- What to work on: Report each line from the records where the string "latched" turns up.

- Information:
/-! ## Function motion and valve drive (chapters 7 and 8) -/

/-- CONTROL_PERIOD, the position stage (R100, R101, R119, R129, R130): the reading is kept and, while no TRANSDUCER holds, gives
the position, or TRANSDUCER and 1023 out of band; nothing else of the field inputs changes, neither the function's ends nor any
other function's, any accepted level, the pressure, the stop loop or the supply. A new position more than 20 farther from the
target end than the wrong-direction reference makes a function in TRAVEL or CREEP take WRONG_DIRECTION and its trip. TRANSDUCER
moves the function by its motion state as any latched fault does (R125, `State.faulted`), and the ramp stage of the same control
period follows: in STOPPING the level goes one step of the stop ramp lower, and at 0 the function is in HELD_FAULT with its
outputs off; in SEAT it goes one ramp step toward the creep level. -/
def Obligations.ControlPeriodConverts : Prop :=
  (∀ (f : FnId) (raw : Reading) (x : FnSetup) (s : State), s.running = true → s.fnSetup f = some x → x.kind = .positioned →
    let p := unclamped x raw
    let held := (s.fns[f]).fault = .transducer
    let converted := { s.field with
      lines := { s.field.lines with ai := s.field.lines.ai.set f raw }
      fns := s.field.fns.set f { s.field.fns[f] with
        lastRaw := some p
        position := if held then (s.field.fns[f]).position
          else if -30 ≤ p ∧ p ≤ 1030 then min p.toNat 1000 else 1023 } }
    ∃ t : State, Machine.exec (.controlPeriod f raw) s = .next t ∧ t.field = converted ∧
      (¬held → p < -30 ∨ 1030 < p → (t.fns[f]).fault = .transducer) ∧
      Tripped { s with field := converted } t ∧
      (let y := (s.faulted f .transducer).1
       let drive := (s.faulted f .transducer).2
       let lo := drive.level
       let q := s.profile f
       let level := if y.motion = .stopping then lo - min q.stopRamp lo
         else if lo < q.creepLevel then lo + min q.ramp (q.creepLevel - lo) else lo - min q.ramp (lo - q.creepLevel)
       ¬held → p < -30 ∨ 1030 < p → ((s.fns[f]).motion.moving = true → (s.fns[f]).target.isSome = true) →
         (y.motion = .stopping → level = 0 → t.drive[f] = Drive.off ∧
           t.fns[f] = { y.quiet with motion := .heldFault, target := none, released := s.grantGone f }) ∧
         (y.motion = .seat ∨ (y.motion = .stopping ∧ level ≠ 0) → t.fns[f] = y ∧
           t.drive[f] = { drive with level := level, prop := drive.prop.hand s.timing.pwm level }) ∧
         (y.motion ≠ .seat → y.motion ≠ .stopping → t.fns[f] = y ∧ t.drive[f] = drive)) ∧
      (s.life ≠ .active → t.unit = s.unit ∧ t.flow = s.flow ∧ ∀ h : FnId, h ≠ f → t.fns[h] = s.fns[h])) ∧
  (∀ (f : FnId) (raw : Reading) (x : FnSetup) (d : Dir) (reference : Nat) (s : State), s.isActive = true →
    s.fnSetup f = some x → x.kind = .positioned → (s.fns[f]).target = some d → (s.fns[f]).fault.latched = false →
    (s.fns[f]).motion = .travel ∨ (s.fns[f]).motion = .creep → (s.fns[f]).wrongRef = some reference →
    s.field.stopLoopClosed = true → -30 ≤ unclamped x raw → unclamped x raw ≤ 1030 →
    let pos := min (unclamped x raw).toNat 1000
    let away := match d with
      | .toOpen => 1000 - pos
      | .toClose => pos
    pos ≠ (s.field.fns[f]).position → reference + 20 < away →
    ∃ t : State, Machine.exec (.controlPeriod f raw) s = .next t ∧ TakesTrip f .wrongDirection (x.profile d).stopRamp s t)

- Solution for this exercise:
moves the function by its motion state as any latched fault does (R125, `State.faulted`), and the ramp stage of the same control
    s.fnSetup f = some x → x.kind = .positioned → (s.fns[f]).target = some d → (s.fns[f]).fault.latched = false →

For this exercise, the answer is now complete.